■ **MATERIAL SHOWN**:
═══
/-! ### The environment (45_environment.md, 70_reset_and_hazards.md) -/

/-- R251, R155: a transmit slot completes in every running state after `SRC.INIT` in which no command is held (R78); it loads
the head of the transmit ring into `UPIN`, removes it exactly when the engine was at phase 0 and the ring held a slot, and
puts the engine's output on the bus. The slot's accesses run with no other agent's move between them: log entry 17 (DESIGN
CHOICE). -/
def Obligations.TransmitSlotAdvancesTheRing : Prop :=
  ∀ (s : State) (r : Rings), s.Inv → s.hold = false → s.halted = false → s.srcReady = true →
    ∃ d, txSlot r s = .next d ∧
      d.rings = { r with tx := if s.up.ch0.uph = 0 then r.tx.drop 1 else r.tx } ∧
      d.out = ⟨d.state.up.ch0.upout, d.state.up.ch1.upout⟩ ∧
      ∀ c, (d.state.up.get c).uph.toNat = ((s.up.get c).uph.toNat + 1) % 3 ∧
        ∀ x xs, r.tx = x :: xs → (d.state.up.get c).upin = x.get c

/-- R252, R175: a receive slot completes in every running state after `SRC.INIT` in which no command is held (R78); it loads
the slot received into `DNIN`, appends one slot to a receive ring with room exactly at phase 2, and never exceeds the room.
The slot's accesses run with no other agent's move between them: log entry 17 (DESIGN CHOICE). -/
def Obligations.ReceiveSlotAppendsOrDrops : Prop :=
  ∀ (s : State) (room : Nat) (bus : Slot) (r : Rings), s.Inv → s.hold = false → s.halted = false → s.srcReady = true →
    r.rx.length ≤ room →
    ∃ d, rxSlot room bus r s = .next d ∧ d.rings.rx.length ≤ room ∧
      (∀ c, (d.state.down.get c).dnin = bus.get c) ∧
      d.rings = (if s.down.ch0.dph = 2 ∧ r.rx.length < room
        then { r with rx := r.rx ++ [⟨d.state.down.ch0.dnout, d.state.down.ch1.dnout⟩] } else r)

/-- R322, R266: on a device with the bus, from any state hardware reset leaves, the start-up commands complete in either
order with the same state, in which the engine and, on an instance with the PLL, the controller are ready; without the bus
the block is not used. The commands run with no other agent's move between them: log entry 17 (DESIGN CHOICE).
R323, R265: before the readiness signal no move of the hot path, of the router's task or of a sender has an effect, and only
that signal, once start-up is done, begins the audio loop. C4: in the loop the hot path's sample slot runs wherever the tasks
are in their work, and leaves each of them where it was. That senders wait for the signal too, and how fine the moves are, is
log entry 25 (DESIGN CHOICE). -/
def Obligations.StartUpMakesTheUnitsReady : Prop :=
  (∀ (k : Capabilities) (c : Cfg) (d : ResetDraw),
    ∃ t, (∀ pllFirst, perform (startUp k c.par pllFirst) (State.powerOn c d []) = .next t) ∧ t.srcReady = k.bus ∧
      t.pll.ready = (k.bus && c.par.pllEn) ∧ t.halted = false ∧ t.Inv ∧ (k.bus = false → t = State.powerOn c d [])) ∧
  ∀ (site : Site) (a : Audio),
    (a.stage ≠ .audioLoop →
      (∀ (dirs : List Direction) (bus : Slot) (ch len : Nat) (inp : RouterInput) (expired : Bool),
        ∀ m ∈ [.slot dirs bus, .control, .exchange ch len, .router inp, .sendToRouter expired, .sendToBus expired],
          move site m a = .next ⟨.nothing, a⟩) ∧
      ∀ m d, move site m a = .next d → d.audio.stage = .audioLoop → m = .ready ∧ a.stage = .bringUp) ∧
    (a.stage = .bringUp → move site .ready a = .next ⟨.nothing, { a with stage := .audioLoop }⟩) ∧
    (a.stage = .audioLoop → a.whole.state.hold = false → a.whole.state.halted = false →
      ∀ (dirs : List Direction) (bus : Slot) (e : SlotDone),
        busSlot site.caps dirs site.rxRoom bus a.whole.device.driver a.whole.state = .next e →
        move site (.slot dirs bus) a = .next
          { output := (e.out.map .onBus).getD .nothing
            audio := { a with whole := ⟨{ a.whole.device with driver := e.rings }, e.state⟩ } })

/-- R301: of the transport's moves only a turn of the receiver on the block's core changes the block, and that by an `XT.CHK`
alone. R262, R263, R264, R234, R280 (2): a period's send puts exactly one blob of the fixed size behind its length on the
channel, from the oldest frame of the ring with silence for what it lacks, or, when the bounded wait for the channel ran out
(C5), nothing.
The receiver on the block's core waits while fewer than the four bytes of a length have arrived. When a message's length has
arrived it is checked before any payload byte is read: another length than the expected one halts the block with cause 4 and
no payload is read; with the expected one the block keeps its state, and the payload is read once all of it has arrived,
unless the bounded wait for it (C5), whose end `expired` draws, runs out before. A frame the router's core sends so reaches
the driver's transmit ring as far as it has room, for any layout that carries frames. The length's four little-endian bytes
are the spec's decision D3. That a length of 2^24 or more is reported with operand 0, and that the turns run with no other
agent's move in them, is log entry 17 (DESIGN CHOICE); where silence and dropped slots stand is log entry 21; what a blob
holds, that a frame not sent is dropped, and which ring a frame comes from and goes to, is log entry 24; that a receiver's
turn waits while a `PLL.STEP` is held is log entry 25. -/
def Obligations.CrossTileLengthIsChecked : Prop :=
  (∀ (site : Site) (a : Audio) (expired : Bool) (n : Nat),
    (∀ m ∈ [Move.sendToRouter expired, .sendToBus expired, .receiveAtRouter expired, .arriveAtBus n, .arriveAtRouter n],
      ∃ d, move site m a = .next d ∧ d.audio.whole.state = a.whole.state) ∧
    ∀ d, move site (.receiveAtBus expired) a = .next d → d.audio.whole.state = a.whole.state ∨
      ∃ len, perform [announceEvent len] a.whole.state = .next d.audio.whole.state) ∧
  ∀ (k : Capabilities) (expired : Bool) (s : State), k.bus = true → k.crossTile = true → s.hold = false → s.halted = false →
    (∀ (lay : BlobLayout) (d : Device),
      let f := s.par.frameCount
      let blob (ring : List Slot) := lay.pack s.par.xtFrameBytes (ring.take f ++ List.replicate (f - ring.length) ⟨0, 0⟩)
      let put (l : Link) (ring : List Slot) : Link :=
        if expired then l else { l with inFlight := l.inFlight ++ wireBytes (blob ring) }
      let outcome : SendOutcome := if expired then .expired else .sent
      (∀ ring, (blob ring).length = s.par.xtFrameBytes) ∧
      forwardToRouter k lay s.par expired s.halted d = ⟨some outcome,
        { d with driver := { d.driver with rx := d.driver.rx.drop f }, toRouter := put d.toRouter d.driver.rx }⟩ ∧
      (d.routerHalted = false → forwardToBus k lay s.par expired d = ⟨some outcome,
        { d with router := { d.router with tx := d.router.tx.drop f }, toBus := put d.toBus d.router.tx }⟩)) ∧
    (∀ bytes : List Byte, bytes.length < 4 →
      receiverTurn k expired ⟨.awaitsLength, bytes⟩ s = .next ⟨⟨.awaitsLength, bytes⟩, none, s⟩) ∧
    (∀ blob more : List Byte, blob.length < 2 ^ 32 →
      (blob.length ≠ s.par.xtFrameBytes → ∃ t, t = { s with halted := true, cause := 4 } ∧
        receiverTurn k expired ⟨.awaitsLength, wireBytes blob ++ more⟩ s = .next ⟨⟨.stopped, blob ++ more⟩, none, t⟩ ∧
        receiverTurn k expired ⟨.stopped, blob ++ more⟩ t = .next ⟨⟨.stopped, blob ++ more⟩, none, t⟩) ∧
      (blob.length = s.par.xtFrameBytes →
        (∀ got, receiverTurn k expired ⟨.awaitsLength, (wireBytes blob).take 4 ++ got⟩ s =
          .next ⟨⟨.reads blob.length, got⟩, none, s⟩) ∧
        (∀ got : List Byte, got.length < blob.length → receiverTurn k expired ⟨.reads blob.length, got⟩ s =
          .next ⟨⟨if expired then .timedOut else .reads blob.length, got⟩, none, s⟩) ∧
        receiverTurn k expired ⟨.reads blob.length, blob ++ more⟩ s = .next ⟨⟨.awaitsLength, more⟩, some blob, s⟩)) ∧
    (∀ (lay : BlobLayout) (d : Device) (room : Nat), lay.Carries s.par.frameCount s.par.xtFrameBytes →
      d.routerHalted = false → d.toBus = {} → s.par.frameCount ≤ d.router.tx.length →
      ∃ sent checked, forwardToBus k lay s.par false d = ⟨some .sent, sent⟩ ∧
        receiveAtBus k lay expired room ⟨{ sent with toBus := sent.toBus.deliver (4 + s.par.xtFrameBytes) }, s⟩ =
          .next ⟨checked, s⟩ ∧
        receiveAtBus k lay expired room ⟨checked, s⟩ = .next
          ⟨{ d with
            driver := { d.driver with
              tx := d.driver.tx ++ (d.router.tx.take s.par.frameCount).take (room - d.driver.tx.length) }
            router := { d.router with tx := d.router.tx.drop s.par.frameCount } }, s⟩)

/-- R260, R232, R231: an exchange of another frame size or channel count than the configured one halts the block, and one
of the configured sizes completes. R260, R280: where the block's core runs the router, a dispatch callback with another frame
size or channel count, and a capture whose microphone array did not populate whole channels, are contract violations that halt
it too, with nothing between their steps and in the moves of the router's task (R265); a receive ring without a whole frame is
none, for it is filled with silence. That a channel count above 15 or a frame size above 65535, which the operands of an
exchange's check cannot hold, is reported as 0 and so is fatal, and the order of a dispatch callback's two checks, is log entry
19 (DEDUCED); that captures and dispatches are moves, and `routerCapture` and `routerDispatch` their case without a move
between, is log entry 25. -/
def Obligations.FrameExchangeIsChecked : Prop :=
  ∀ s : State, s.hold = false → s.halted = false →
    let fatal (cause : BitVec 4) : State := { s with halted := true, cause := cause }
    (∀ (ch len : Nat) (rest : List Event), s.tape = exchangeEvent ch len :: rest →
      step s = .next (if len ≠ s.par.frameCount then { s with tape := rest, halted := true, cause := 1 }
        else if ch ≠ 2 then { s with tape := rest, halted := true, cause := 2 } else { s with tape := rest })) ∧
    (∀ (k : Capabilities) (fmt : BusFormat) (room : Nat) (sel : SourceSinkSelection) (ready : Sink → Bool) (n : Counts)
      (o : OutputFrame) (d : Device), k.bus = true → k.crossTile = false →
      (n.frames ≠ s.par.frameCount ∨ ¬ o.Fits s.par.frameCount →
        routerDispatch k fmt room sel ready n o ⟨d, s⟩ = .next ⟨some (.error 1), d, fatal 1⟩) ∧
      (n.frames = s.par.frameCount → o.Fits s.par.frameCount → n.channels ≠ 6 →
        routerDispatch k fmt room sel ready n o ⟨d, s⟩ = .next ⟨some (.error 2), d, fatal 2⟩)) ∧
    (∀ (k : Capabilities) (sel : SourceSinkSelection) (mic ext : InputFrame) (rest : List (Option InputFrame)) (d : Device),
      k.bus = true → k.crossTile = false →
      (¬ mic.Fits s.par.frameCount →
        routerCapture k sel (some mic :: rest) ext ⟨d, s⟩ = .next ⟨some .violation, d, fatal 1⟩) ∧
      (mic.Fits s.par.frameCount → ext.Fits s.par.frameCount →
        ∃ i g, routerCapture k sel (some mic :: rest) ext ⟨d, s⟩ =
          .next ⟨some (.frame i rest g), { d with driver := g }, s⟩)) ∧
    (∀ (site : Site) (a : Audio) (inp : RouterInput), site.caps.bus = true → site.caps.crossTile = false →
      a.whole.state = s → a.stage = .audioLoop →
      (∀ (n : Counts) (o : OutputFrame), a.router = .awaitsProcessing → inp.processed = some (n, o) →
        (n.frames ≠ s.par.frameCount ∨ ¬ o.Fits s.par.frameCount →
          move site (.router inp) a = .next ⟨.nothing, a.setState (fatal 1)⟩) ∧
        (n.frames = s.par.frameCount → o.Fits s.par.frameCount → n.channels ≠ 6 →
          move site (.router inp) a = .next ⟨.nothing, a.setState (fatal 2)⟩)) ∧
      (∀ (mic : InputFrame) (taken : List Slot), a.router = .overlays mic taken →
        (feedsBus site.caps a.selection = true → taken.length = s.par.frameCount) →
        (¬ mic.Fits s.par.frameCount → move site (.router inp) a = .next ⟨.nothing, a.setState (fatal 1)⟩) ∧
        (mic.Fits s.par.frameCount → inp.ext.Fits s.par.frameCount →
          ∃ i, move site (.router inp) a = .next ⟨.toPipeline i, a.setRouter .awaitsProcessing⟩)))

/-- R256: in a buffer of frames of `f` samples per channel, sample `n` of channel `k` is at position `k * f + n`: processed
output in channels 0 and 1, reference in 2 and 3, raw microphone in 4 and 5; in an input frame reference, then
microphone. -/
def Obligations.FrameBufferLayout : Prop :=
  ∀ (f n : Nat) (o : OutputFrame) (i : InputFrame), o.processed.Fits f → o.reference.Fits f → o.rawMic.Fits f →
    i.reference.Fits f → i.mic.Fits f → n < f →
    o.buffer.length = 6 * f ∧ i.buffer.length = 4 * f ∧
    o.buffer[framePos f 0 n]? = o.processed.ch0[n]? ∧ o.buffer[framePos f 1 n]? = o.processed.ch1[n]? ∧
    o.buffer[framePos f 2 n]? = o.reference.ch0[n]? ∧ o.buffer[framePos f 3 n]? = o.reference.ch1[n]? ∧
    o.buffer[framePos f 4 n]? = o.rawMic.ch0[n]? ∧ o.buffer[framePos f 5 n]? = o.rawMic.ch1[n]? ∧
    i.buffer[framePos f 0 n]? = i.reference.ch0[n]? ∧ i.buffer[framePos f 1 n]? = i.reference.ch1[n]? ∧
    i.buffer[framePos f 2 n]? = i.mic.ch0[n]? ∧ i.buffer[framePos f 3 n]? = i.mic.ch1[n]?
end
═══
■ **AIM OF THE EXERCISE**: Please report all lines in the entries where "InputFrame" appears.

■ **EXPECTED ANSWER**:
    (∀ (k : Capabilities) (sel : SourceSinkSelection) (mic ext : InputFrame) (rest : List (Option InputFrame)) (d : Device),
      (∀ (mic : InputFrame) (taken : List Slot), a.router = .overlays mic taken →
  ∀ (f n : Nat) (o : OutputFrame) (i : InputFrame), o.processed.Fits f → o.reference.Fits f → o.rawMic.Fits f →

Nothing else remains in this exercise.